On Wednesday, France’s competition regulator tossed out a request by advertisers and publishers that it stop the company’s plan to force apps to obtain user consent before tracking them.

Not Out of Les Bois Yet

Last year, Apple said it would begin to require apps on its smartphones and tablets to get permission before collecting someone’s advertising data.

That announcement drew ire from everyone from small developers to Facebook (which took out a full-page attack ad in the NYT). The coalition said the move would make it harder to make money from personalized ads and would hurt retailers.

Yesterday, France’s regulator rejected their plea outright.

  • “We can’t intervene just because there might be a negative impact for companies in the ecosystem,” said Isabelle de Silva, who heads the Autorité de la concurrence.
  • “At this stage, we haven’t found flagrant examples of discrimination,” she added.

But Apple isn’t off the hook entirely. France said it investigate whether Apple’s switch could be considered “self-preferencing” by imposing stricter rules on third-party apps than it does on itself.

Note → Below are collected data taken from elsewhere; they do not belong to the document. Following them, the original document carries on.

-- ==== Sys2Proof/Machine/MapOps.lean ====
section
/-! DEFINITION. Reading the repair map (R476 to R478), and the lane steering that it gives from reset (R212). -/

namespace Sys2Proof.Machine

open Sys2Proof

/-- Location of copy word i of copy 0 (A) or 1 (B). -/
def mapLoc (copy i : Nat) : Nat := locOf copy (816 + i / 512) (i % 512)

/-- MAGIC of a copy reads (R476). -/
def magicOk (n : Nvm) (copy : Nat) : Bool := nvWord n (mapLoc copy 0) == some 0x4D50525747#40

/-- Indices in use: up to the first at which both copies read ERASED. -/
def mapEnd (n : Nvm) : Nat → Nat → Nat
  | 0, i => i
  | k + 1, i =>
    if cellAt' n (mapLoc 0 (2 + i)) == .erased && cellAt' n (mapLoc 1 (2 + i)) == .erased then i else mapEnd n k (i + 1)

/-- The entries that apply at an index (Table 12-7). -/
def mapAt (n : Nvm) (i : Nat) : List Word :=
  let a := nvWord n (mapLoc 0 (2 + i))
  let b := nvWord n (mapLoc 1 (2 + i))
  match a, b with
  | some x, some y => if x == y then [x] else [x, y]
  | some x, none => [x]
  | none, some y => [y]
  | none, none => []

def mapEntries (n : Nvm) (used : Nat) : List Word := (rangeFrom 0 used).flatMap (mapAt n)

def entKind (e : Word) : Nat := fld e 39 36
def entField (e : Word) : Bool := bitOf e 35

/-- A spine lane steered around, or a dead link direction (R174, R200). -/
def mapLane (t : Tab Link) (e : Word) : Tab Link :=
  let d := fld e 16 8
  let l := fld e 5 0
  let x := tget {} t d
  tset {} t d (if l == 63 then { x with dead := true }
    else if x.bad0 == l || x.bad1 == l then x
    else if x.bad0 == 63 then { x with bad0 := l }
    else if x.bad1 == 63 then { x with bad1 := l }
    else { x with dead := true })

/-- The lanes steered by a list of entries. -/
def mapLanes (t : Tab Link) : List Word → Tab Link
  | [] => t
  | e :: es => mapLanes (if entKind e == 5 then mapLane t e else t) es

/-- An entry as the boot ROM takes it: copy A's, or copy B's where copy A's fails its check (R212, R498). -/
def bootEntry (n : Nvm) (i : Nat) : List Word :=
  match (if magicOk n 0 then nvWord n (mapLoc 0 (2 + i)) else none), magicOk n 1 with
  | some w, _ => [w]
  | none, true => (nvWord n (mapLoc 1 (2 + i))).toList
  | none, false => []

/-- The entries that apply from reset (R212, R345). -/
def bootEntries (n : Nvm) : List Word :=
  if magicOk n 0 || magicOk n 1 then (rangeFrom 0 (mapEnd n 8190 0)).flatMap (bootEntry n) else []

/-- The links from reset to the proof (R212). -/
def bootLinks (n : Nvm) : Tab Link := mapLanes [] (bootEntries n)

/-! Row redirection (R345). -/

/-- The key of a spare row's word. -/
def spareKey (b k w : Nat) : Nat := b * 16384 + k * 512 + w

/-- The redirection of an entry of KIND 4 (Table 12-5): location of the row's word 0, 1 024 plus the spare's number. An entry
that marks a spare used redirects none. -/
def mapRedirect (t : Tab Nat) (e : Word) : Tab Nat :=
  let row := fld e 20 10
  if entKind e == 4 && row < 1024 then tset 0 t (locOf (fld e 22 21) row 0) (1024 + fld e 4 0) else t

/-- The form of a redirection table: canonical, its indexes first words of rows. -/
def redirectOk (t : Tab Nat) : Bool := tabWf 0 t && t.all (fun e => e.1 % 512 == 0)

/-- The words of a row take what a function gives for them. -/
def putRow (t : Tab NvCell) (base : Nat) (f : Nat → NvCell) : Tab NvCell :=
  (rangeFrom 0 512).foldl (fun (t : Tab NvCell) w => tset .erased t (base + w) (f w)) t

/-- A row is redirected to a spare row: its words are the spare's, and what it holds itself stands by. -/
def enterSpare (n : Nvm) (b row k : Nat) : Nvm :=
  let base := locOf b row 0
  { n with
    cells := putRow n.cells base (fun w => tget .erased n.spareCells (spareKey b k w))
    oldCells := putRow n.oldCells base (fun w => tget .erased n.cells (base + w))
    spareCells := putRow n.spareCells (spareKey b k 0) (fun _ => .erased)
    redirect := tset 0 n.redirect base (1024 + k) }

/-- A row is no longer redirected to its spare row: its words are its own again, and those of the spare stand by. -/
def leaveSpare (n : Nvm) (base : Nat) : Nvm :=
  let k := tget 0 n.redirect base - 1024
  { n with
    cells := putRow n.cells base (fun w => tget .erased n.oldCells (base + w))
    oldCells := putRow n.oldCells base (fun _ => .erased)
    spareCells := putRow n.spareCells (spareKey (locBank base) k 0) (fun w => tget .erased n.cells (base + w))
    redirect := tset 0 n.redirect base 0 }

/-- The array under a redirection: rows leave their spares, then others take theirs. -/
def redirectTo (n : Nvm) (t : Tab Nat) : Nvm :=
  let n := n.redirect.foldl (fun (n : Nvm) e => if tget 0 t e.1 == e.2 then n else leaveSpare n e.1) n
  t.foldl (fun (n : Nvm) e =>
    if tget 0 n.redirect e.1 == e.2 then n else enterSpare n (locBank e.1) (locRow e.1) (e.2 - 1024)) n

/-- The redirection that the bank controllers apply from reset (R345). -/
def bootNvm (n : Nvm) : Nvm := redirectTo n ((bootEntries n).foldl mapRedirect [])

end Sys2Proof.Machine
end

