/-- The locator at which a transfer goes on after the given records; none where it ends. -/
def xferAfter (s : State) (x : Xfer) (ls : List Nat) : Option Nat :=
  match ls.getLast? with
  | none => none
  | some l =>
    if x.left ≤ ls.length then none
    else if x.down && l == 0 then none
    else
      let nxt := if x.down then l - 1 else l + 1
      if (readLocs s nxt x.down 1).isEmpty then none else some nxt

/-- The next REC_DATA frame, taken from the records present now, and the transfer after it (R931). -/
def xferFrame (s : State) (n : Nat) (x : Xfer) : CanFrame × Option Xfer :=
  let ls := xferLocs s x
  let nxt := xferAfter s x ls
  let slot := fun (k : Nat) => match ls[k]? with | none => emptySlot | some l => readEntry s.nvm l
  let b1 := (if nxt.isNone then 128 else 0) + x.frame % 128
  let data := natBytes 1 x.id ++ natBytes 1 b1 ++ slot 0 ++ slot 1
  (synFrame s n 7 x.req 1 data,
   if nxt.isNone then none else some { x with next := nxt, left := x.left - ls.length, frame := x.frame + 1 })

/-- REC_RESULT (Table 24-10). -/
def recResult (s : State) (req id obj status discarded : Nat) : State :=
  synSend s (hostBus s) 7 req 3 (natBytes 1 id ++ natBytes 1 obj ++ natBytes 1 status ++ natBytes 5 discarded)

end Sys2Proof.Machine
end

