-- ==== Sys2Proof/Machine/SvcOps.lean ====
section
/-! DEFINITION. Sessions of the service port (chapter 25): which requests a state offers, the frame around each command
(R950 to R954), the end of a session (R960), lockout (R966), and requests whose reply waits for stores (R103). -/

namespace Sys2Proof.Machine

open Sys2Proof

/-! Roles. -/

def roleOperator : Nat := 0
def roleEngineer : Nat := 1
def roleFactory : Nat := 2

/-- Roles of Tables 25-2 and 25-7. -/
def anyRole : List Nat := [0, 1, 2]
def plantRoles : List Nat := [0, 1]
def engFactory : List Nat := [1, 2]
def engOnly : List Nat := [1]

/-- The open session's role. -/
def sessRole (s : State) : Option Nat := s.svc.sess.map (·.role)

/-- Status of the session and role checks of Table 25-5, 0 when both pass. -/
def roleCheck (s : State) (roles : List Nat) : Nat :=
  match sessRole s with
  | none => stNoSession
  | some r => if roles.contains r then stOk else stRole

/-! States. -/

/-- The state offers the command (Table 11-4, R361). -/
def offered (s : State) (cmd : Nat) : Bool :=
  match s.start.state with
    | .fatalService => [0x01, 0x02, 0x10, 0x20, 0x22].contains cmd
    | .bootService => [0x01, 0x02, 0x20, 0x48].contains cmd
    | .moored => cmd != 0x30 && cmd != 0x31
    | _ => true

/-! Frames. -/

/-- A session hears a request that passes its CRC (R960, R961). -/
def heard (s : State) : State :=
  let sess := s.svc.sess.map (fun x => { x with seen := s.now })
  { s with svc := { s.svc with baudAt := none, sess := sess } }

/-- The request repeats the previous one (R951). -/
def isRepeatReq (s : State) (seq cmd : Nat) : Bool :=
  match s.svc.prev with
  | none => false
  | some (r, t) => s.svc.sess.isSome && r.seq == seq % 256 && r.cmd == cmd % 256 && decide (s.now ≤ t + 1000000)

/-- The previous reply again, and no second action (R951). -/
def resend (s : State) : State :=
  match s.svc.prev with
  | none => s
  | some (r, _) => svcSend s r

/-- Any command but READ and WRITE discards the staging (R974). -/
def dropStage (s : State) : State := { s with svc := { s.svc with stage := none } }

/-- A request's reply bytes, none where the reply waits, and the state after it. -/
abbrev Answer := Option (List Byte) × State

/-- An answer of a status alone. -/
def answerSt (st : Nat) (s : State) : Answer := (some [stByte st], s)

/-- The checks of R954 before a command: session, role, then what the state offers. `roles` is none where no session is
needed or each register has its own roles. -/
def gateCmd (s : State) (cmd : Nat) (roles : Option (List Nat)) : Nat :=
  let r := match roles with | none => stOk | some rs => roleCheck s rs
  if r != stOk then r else if offered s cmd then stOk else stBusy

/-- The port hears frames: no reset, no gap to wait for, and the SVC island in service (Table 6-7 step 4). -/
def svcHears (s : State) : Bool := !s.rst.held && !s.svc.deaf && islRuns s 8

/-- A request that a complete frame with a valid CRC carries (R950 to R954). A refused WRITE carries its count of words
too. Nothing is received while the chip reset is held, or until the next gap after an oversize frame. -/
def framed (s : State) (seq cmd : Nat) (roles : Option (List Nat)) (body : State → Answer) : Res :=
  if !svcHears s then .next s
  else
    let s := heard s
    if isRepeatReq s seq cmd then fin (resend s)
    else
      let s := if cmd == 0x10 || cmd == 0x11 then s else dropStage s
      let st := gateCmd s cmd roles
      let extra := if cmd == 0x11 then [0#8, 0#8] else []
      let (r, t) := if st != stOk then (some (stByte st :: extra), s) else body s
      match r with
      | none => fin t
      | some bs => fin (svcReply t seq cmd bs)

/-- A complete frame answered before its command is looked at: LENGTH out of the command's layout, or a command that does not
exist. -/
def answered (s : State) (seq cmd : Nat) (act : State → State) (st : Nat) : Res :=
  if !svcHears s then .next s
  else
    let s := heard s
    if isRepeatReq s seq cmd then fin (resend s)
    else
      let s := if cmd == 0x10 || cmd == 0x11 then s else dropStage s
      fin (svcReply (act s) seq cmd [stByte st])

/-- SVC_COUNT bits 7:0. -/
def countFrame (s : State) : State := { s with svc := { s.svc with frameReplies := satAdd 255 s.svc.frameReplies 1 } }

/-- A request whose payload does not have its command's layout (R954, Table 25-3). -/
def badLayout (s : State) (seq cmd : Nat) : Res := answered s seq cmd countFrame stFrame

/-! The end of a session. -/

/-- A session event (Table 10-7). -/
def svcEvent (s : State) (code : Nat) (a b : Word) : State := addRecord s code 0x16 a b

/-- A force ends (R282, R977): the value keeps its word with quality STALE and UNIT 0x20 until its producer writes. AGE_MS,
held at 0 until now, counts on from here (DEDUCED). -/
def unforce (s : State) (n : Nat) : State :=
  let v := getVal s n
  let s := { s with eng := { s.eng with vals := tset {} s.eng.vals n { v with q := .stale, unit := 0x20, at_ := some s.now, forced := false } } }
  svcEvent { s with svc := { s.svc with forces := s.svc.forces.filter (· != n) } } 0x2007 (pw n) 0#40

def unforces (s : State) : List Nat → State
  | [] => s
  | n :: ns => unforces (unforce s n) ns

/-- Every override of the session ends (R39). -/
def endOverrides (s : State) : State :=
  let n := s.svc.ovr.length
  let s := { s with svc := { s.svc with ovr := [] } }
  if n == 0 then s else svcEvent s 0x2005 (pw n) 0#40

/-- What the end of a session releases and discards (R960). -/
def sessRelease (s : State) : State :=
  let s := unforces (endOverrides s) s.svc.forces
  let s := if s.stb.session then sessionFreeze s 0#40 false else s
  imgAbandon (imgAnswer (pltAbandon (pltAnswer (dropStage s) stNoSession) 3) stNoSession) false

/-- A session ends (R960): reason 0 CLOSE or AUTH, 1 idle. -/
def endSession (s : State) (reason : Nat) : State :=
  match s.svc.sess with
  | none => s
  | some x =>
    let s := sessRelease s
    let v := { s.svc with sess := none, baud := 115200, baudAt := none }
    svcEvent { s with svc := v } 0x3002 (pw x.role) (pw reason)

/-! Lockout. -/

/-- A failed-authentication word changes: held, and stored at once but in fatal service (R965, R361) and before the gate, which
stores it as it passes (R120). -/
def setAuth (s : State) (k v : Nat) : State :=
  if authWord s k == v then s
  else
    let s := { s with svc := { s.svc with authWords := tset none s.svc.authWords k (some (pw v)) } }
    if s.start.state == .fatalService || !s.pwr.gate then s else storeWord s (.authCount k) (locOf 3 0 k) (pw v)

/-- A failure (R966): counted, and at the fifth a lockout starts. -/
def authFail (s : State) (role : Nat) : State :=
  let n := authWord s 0 % 256 + 1
  let s := svcEvent s 0x3003 (pw role) (pw n)
  if n < 5 then setAuth s 0 n
  else
    let l := authWord s 1 % 8
    let t := min (60 * 2 ^ l) 3600
    let s := setAuth (setAuth (setAuth s 0 0) 1 (min (l + 1) 6)) 2 (s.cal.opSec + t)
    svcEvent (causeOn s 0x4D (pw 0x16)) 0x3004 (pw t) 0#40

/-- A session opens (R957, R958): the earlier one ends, the counters return to 0. -/
def openSession (s : State) (role gen : Nat) : State :=
  let s := setAuth (setAuth (endSession s 0) 0 0) 1 0
  let s := { s with svc := { s.svc with sess := some ⟨role, gen, s.now⟩ } }
  svcEvent s 0x3001 (pw role) (pw gen)

/-- The serial bytes in the order of Table 25-4. -/
def serialBytes : List Byte := wordBytes (Config.serial 0) ++ wordBytes (Config.serial 1)

/-- The tag that R957 asks of a role, with its generation; none for a role without a usable key. -/
def authTag (s : State) (role : Nat) (nonce : List Byte) : Option (Nat × List Byte) :=
  (keyNow s.nvm role).map (fun k => (k.1, hmac k.2 (nonce ++ serialBytes)))

/-- E or the gate refuses the check of a tag (R957, R991). -/
def authEnergy (s : State) : Bool :=
  !(s.pwr.gate || s.flt.fatal) || decide (s.pwr.energyUj < 2 * eWord)

/-- AUTH (R957): the nonce is spent in every case but the first. -/
def authCmd (s : State) (role : Nat) (tag : List Byte) : Answer :=
  match s.svc.nonce with
  | none => answerSt stRange s
  | some nonce =>
    let s := readPin { s with svc := { s.svc with nonce := none } }
    if lockLeft s > 0 then answerSt stLockout s
    else if authEnergy s then answerSt stEnergy (energyRefused s { kind := .word, owner := .authCount 0 })
    else if role > 2 then answerSt stRange s
    else
      let s := wordsFound s (keyRead s.nvm role)
      match authTag s role nonce with
      | none => answerSt stRole (authFail s role)
      | some (g, t) =>
        if tag == t then (some [stByte stOk, BitVec.ofNat 8 g], openSession s role g) else answerSt stRole (authFail s role)

/-! Stores before a reply. -/

/-- A store of a service request is still on its way: it waits for its turn, or has it (R103). -/
def svcStoring (s : State) : Bool :=
  [0, 1, 2, 3].any (fun b =>
    let x := getBank s.nvm b
    x.turns.any svcStore || (match x.hand with | some t => svcStore t | none => false))

/-- The REC_READ reply over the records read, which finds their unreadable words (R403 to R405, R419). -/
def recReply (s : State) (ls : List Nat) : List Byte × State :=
  ([stByte stOk, BitVec.ofNat 8 ls.length] ++ ls.flatMap (readEntry s.nvm), entryFaultsAll s ls)

/-- The word was not programmed: it reads erased, or as it read before. -/
def notStored (n : Nvm) (x : Nat × Word) : Bool :=
  match cellAt' n x.1 with
  | .erased => true
  | .clean w => w != x.2
  | .corrected w => w != x.2
  | .uncorr _ => false

/-- ID_IMGi bits 39:36 of an image. -/
def imgFlags (x : ImgRes) : Nat := 8 * b2n x.present + 4 * b2n x.valid + 2 * b2n x.stepOk + b2n x.partnerOk

/-- Step 3 of Table 25-8: `valid` and the stepping test of R432 applied to the written image alone. -/
def imgFinish (s : State) (seq : Nat) : State :=
  let g := s.svc.img
  let x := imgResult s.nvm (imgIndex g.slot g.engine)
  let s := { s with svc := { s.svc with img := { g with st := 4 } } }
  let s := addRecord s 0x4006 0x19 (pw (g.slot + 2 * b2n g.engine)) (pw x.version)
  svcReply s seq 0x48 [stByte stOk, BitVec.ofNat 8 (imgFlags x)]

def addEvents (s : State) : List (Nat × Nat × Word × Word) → State
  | [] => s
  | (code, unit, a, b) :: es => addEvents (addRecord s code unit a b) es

/-- The stores of the request in hand have ended: its events and its reply, or ENERGY where one was refused (R103). -/
def svcFinish (s : State) (w : SvcWait) : State :=
  let bad := s.nvm.svcRefused || w.words.any (notStored s.nvm)
  let s := { s with svc := { s.svc with wait := none }, nvm := { s.nvm with svcRefused := false } }
  if bad then
    let s := if w.image == 0 then s else { s with svc := { s.svc with img := w.img } }
    svcReply s w.seq w.cmd [stByte stEnergy]
  else if w.image == 2 then imgFinish s w.seq
  else
    let s := addEvents s w.events
    svcReply s w.seq w.cmd w.bytes

/-- What follows a turn of a bank: a clear that waits is looked at (R415), the recorder's read packets in hand end, and the reply
that waits is given once its stores or read packets have ended. -/
def svcStores (s : State) : State :=
  let s := clearsServe (readsRun 2 .recRead 12 s)
  match s.svc.wait with
  | none => s
  | some w =>
    match w.read with
    | some (start, down, count) =>
      if recReading s then s
      else
        let (bs, t) := recReply { s with svc := { s.svc with wait := none } } (readLocs s start down count)
        svcReply t w.seq w.cmd bs
    | none => if svcStoring s then s else svcFinish s w

/-- A store of a request is passed to its bank: refused where its turn starts at once and E is too low (R103). -/
def svcStart (s : State) (t : Store) : Bool × State :=
  let s := startStore { s with nvm := { s.nvm with svcRefused := false } } t
  if s.nvm.svcRefused then (false, { s with nvm := { s.nvm with svcRefused := false } }) else (true, s)

/-- A store that the request needs (R103): refused with ENERGY, or made before the reply. While the reply to an earlier
request waits for its stores, another such request is answered BUSY. -/
def storeFirst (s : State) (t : Store) (w : SvcWait) : Answer :=
  if s.svc.wait.isSome then answerSt stBusy s
  else if !s.pwr.gate then answerSt stEnergy (energyRefused s t)
  else
    let (ok, s) := svcStart s t
    if ok then (none, { s with svc := { s.svc with wait := some w } }) else answerSt stEnergy s

end Sys2Proof.Machine
end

What have you done for me lately? Apple’s taken other steps so as not to appear the big meanie: last year it gave a break to smaller developers, reducing the App store cut it takes from developers with less than $1 million in revenue to 15% from 30%. That pushed Google to follow suit this week, when it made the same change to its Android Play Store.

the takeaway

Wise words to future advertisers: learn how to ask nicely.